I do read Heng Li’s klib before. When I saw this following macro:
(xx) = _mm_max_epu8((xx), _mm_srli_si128((xx), 8)); \
(xx) = _mm_max_epu8((xx), _mm_srli_si128((xx), 4)); \
(xx) = _mm_max_epu8((xx), _mm_srli_si128((xx), 2)); \
(xx) = _mm_max_epu8((xx), _mm_srli_si128((xx), 1)); \
(ret) = _mm_extract_epi16((xx), 0) & 0x00ff; \
} while (0)
I thought this is a great piece of code that can lead to extra efficiency, so I used this macro to replace the corresponding part in my program. As a student, I also would like to learn from exports.
I appreciate the MIT license issue you pointed out, and apologize for my lacking of experience. I have added the license into the file ssw.c. Hope this can resolve your concerns. Please feel free to let me know if you find any other problem with this library. Thank you sincerely for your encouragement again.

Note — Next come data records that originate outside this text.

-- ==== Sys2Proof/Syntax.lean ====
section
/-!
DEFINITION. The commands of the TG8140, one constructor per row of the opcode table, and the types of their operands.
A command is what reaches the block from outside: a frame, a dictionary message, a timer or the completion of an engine,
an event on a pin, a rail or a feed (R2). Verdicts that need a key or an analogue measurement (an ICV, a decode outcome,
a voltage) are operands; everything else is computed from State by the command's meaning.
-/

namespace Sys2Proof

/-! ### Management frames and the dictionary (chapter 2) -/

/-- A frame at the MGT MAC (R30), as DXE classifies it. -/
inductive MgtFrame
  /-- ARP request for an IPv4 address. -/
  | arpRequest (target : BitVec 32)
  /-- IPv6 neighbour solicitation for an address; of duplicate address detection, where its source is unspecified. -/
  | neighbourSolicitation (target : BitVec 128) (dad : Bool)
  /-- ICMP echo request (to an IPv4-mapped address) or ICMPv6 echo request; `fragment` marks an IP fragment. -/
  | echo (dst : BitVec 128) (fragment : Bool)
  /-- A UDP datagram to an address (IPv4 as IPv4-mapped); `fragment` marks an IP fragment. -/
  | udp (dst : BitVec 128) (dport : BitVec 16) (fragment : Bool)
  /-- Any other frame. -/
  | other
  deriving DecidableEq, Repr

/-- The client certificate chain of a handshake, as R34 judges it. -/
structure ClientChain where
  /-- Certificates in the chain. -/
  depth : Nat
  /-- Size in bytes of the largest certificate. -/
  certBytesMax : Nat
  /-- Every signature and validity check up to the anchor passed, and possession was proved. -/
  verified : Bool
  /-- SubjectPublicKeyInfo of the chain's root, as a trust anchor holds it (KEY kind: its bytes). -/
  anchor : Bytes
  /-- SHA-256 of each certificate, leaf first: what the deny list names. -/
  digests : List Bytes
  deriving DecidableEq, Repr

/-- A dictionary request message: the header fields of Table 2.3 and the body bytes, and the session slot it came on
(0–15 MGT, 16–19 windows). -/
structure Req where
  slot : Fin 20
  dsvMajor : BitVec 8
  dsvMinor : BitVec 8
  tag : BitVec 32
  opSeq : BitVec 32
  staged : Bool
  bodyLen : BitVec 16
  body : Bytes
  /-- Type code of the header, where it is none of a request's (Table 2.4). -/
  otherType : Option (BitVec 8) := none
  /-- Requests of the session that are still unanswered as this one arrives: a matter of timing (R49). -/
  unanswered : Nat := 0
  deriving DecidableEq, Repr

/-! ### RoCEv2 packets (chapters 4 and 5) -/

/-- Place of a packet in its message. -/
inductive Pos | first | middle | last | only
  deriving DecidableEq, Repr
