/-- Parameters of area 6, part 1. -/
def catalogue6a : List Param := [
  ⟨0x60000000, "twin_member", .u16, 2, .rwr, 65535, [(0, 4095), (65535, 65535)], 1, 1, 0x7FE, 2, 0⟩,
  ⟨0x60000001, "mpv_negotiated", .u16, 2, .ro, 0, [(0, 65535)], 1, 1, 0x0, 255, 0⟩,
  ⟨0x60000002, "caller_member", .u16, 2, .ro, 65535, [(0, 4095), (65535, 65535)], 1, 1, 0x0, 255, 0⟩,
  ⟨0x60000003, "lease_us", .u16, 2, .ro, 24, [(0, 65535)], 1, 1, 0x0, 255, 0⟩,
  ⟨0x60000004, "renew_us", .u16, 2, .ro, 6, [(0, 65535)], 1, 1, 0x0, 255, 0⟩,
  ⟨0x60000005, "lease_guard_ns", .u16, 2, .ro, 1000, [(0, 65535)], 1, 1, 0x0, 255, 0⟩,
  ⟨0x60000006, "budget_takeover_ns", .u32, 4, .ro, 0, [(0, 4294967295)], 1, 1, 0x0, 255, 0⟩,
  ⟨0x60000007, "budget_solo_ns", .u32, 4, .ro, 0, [(0, 4294967295)], 1, 1, 0x0, 255, 0⟩,
  ⟨0x60000008, "caller_rtt_ns", .u32, 4, .ro, 0, [(0, 4294967295)], 1, 1, 0x0, 255, 0⟩,
  ⟨0x60000009, "lease_budget_ok", .bool, 1, .ro, 0, [(0, 1)], 1, 1, 0x0, 255, 0⟩,
  ⟨0x6000000A, "mirror_ack_timeout_us", .u16, 2, .rw, 8, [(4, 30)], 1, 1, 0x7FE, 2, 0⟩,
  ⟨0x6000000B, "mirror_retx_us", .u16, 2, .rw, 2, [(1, 10)], 1, 1, 0x7FE, 2, 0⟩,
  ⟨0x6000000C, "mirror_credit_kib", .u32, 4, .rw, 2048, [(256, 16384)], 1, 1, 0x7FE, 1, 0⟩,
  ⟨0x6000000D, "resync_rate_gbps", .u8, 1, .rw, 40, [(1, 50)], 1, 1, 0x7FE, 1, 0⟩,
  ⟨0x6000000E, "echo_interval_ms", .u16, 2, .rw, 100, [(10, 10000)], 1, 1, 0x7FE, 1, 0⟩,
  ⟨0x6000000F, "lease_dscp", .u8, 1, .rw, 46, [(0, 63)], 1, 1, 0x7FE, 2, 0⟩,
  ⟨0x60000010, "rejoin_wait_ms", .u32, 4, .rw, 2000, [(100, 600000)], 1, 1, 0x7FE, 2, 0⟩,
  ⟨0x60000011, "caller_quiet_us", .u16, 2, .ro, 30, [(0, 65535)], 1, 1, 0x0, 255, 0⟩,
  ⟨0x60000012, "mirror_frames", .u64, 8, .ro, 0, [(0, 18446744073709551615)], 1, 1, 0x0, 255, 6⟩,
  ⟨0x60000013, "mirror_retx", .u64, 8, .ro, 0, [(0, 18446744073709551615)], 1, 1, 0x0, 255, 6⟩,
  ⟨0x60000014, "mnak_received", .u64, 8, .ro, 0, [(0, 18446744073709551615)], 1, 1, 0x0, 255, 6⟩,
  ⟨0x60000015, "mpv_refusals", .u32, 4, .ro, 0, [(0, 4294967295)], 1, 1, 0x0, 255, 6⟩,
  ⟨0x60000016, "pdd_malformed", .u64, 8, .ro, 0, [(0, 18446744073709551615)], 1, 1, 0x0, 255, 6⟩,
  ⟨0x60000017, "twin_reads", .u64, 8, .ro, 0, [(0, 18446744073709551615)], 1, 1, 0x0, 255, 6⟩,
  ⟨0x60000018, "caller_pairs", .u8, 1, .ro, 0, [(0, 64)], 1, 1, 0x0, 255, 0⟩,
  ⟨0x60000019, "caller_takeovers", .u32, 4, .ro, 0, [(0, 4294967295)], 1, 1, 0x0, 255, 6⟩,
  ⟨0x60010000, "group_pair", .u8, 1, .cmd, 0, [(0, 254)], 1, 1, 0x4E0, 2, 1⟩,
  ⟨0x60010001, "group_unpair", .u8, 1, .cmd, 0, [(0, 254)], 1, 1, 0x4E0, 2, 0⟩,
  ⟨0x60010002, "group_switchover", .u8, 1, .cmd, 0, [(0, 254)], 1, 1, 0x4E0, 1, 0⟩,
  ⟨0x60010003, "group_force_solo", .u8, 1, .cmd, 0, [(0, 254)], 1, 1, 0x480, 2, 0⟩]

Good work on the library, I think it can be a valuable addition which will make it easy to add fast smith waterman alignments to analysis pipelines. However, the lack of attribution to Heng Li in this libraries documentation and the accompanying paper greatly concerns me.
This library seems to be derived from @lh3 (Heng Li)'s smith waterman implementation in bwa and his stand alone ksw. See https://github.com/attractivechaos/klib and https://github.com/lh3/bwa. This is apparent both by casual code perusal, but also by the plagarism detection program moss, http://moss.stanford.edu/results/265225620
From the MIT license included in the ksw release it states
I read this to mean that you are free to do what you want with the software provided you give proper attribution to the source, which you seem to have neglected to do.
I would like to use this library in my work, and I think it can be a valuable tool for the bioinformatics community at large. However if this issue remains unresolved I will not be able to do so in good conscience.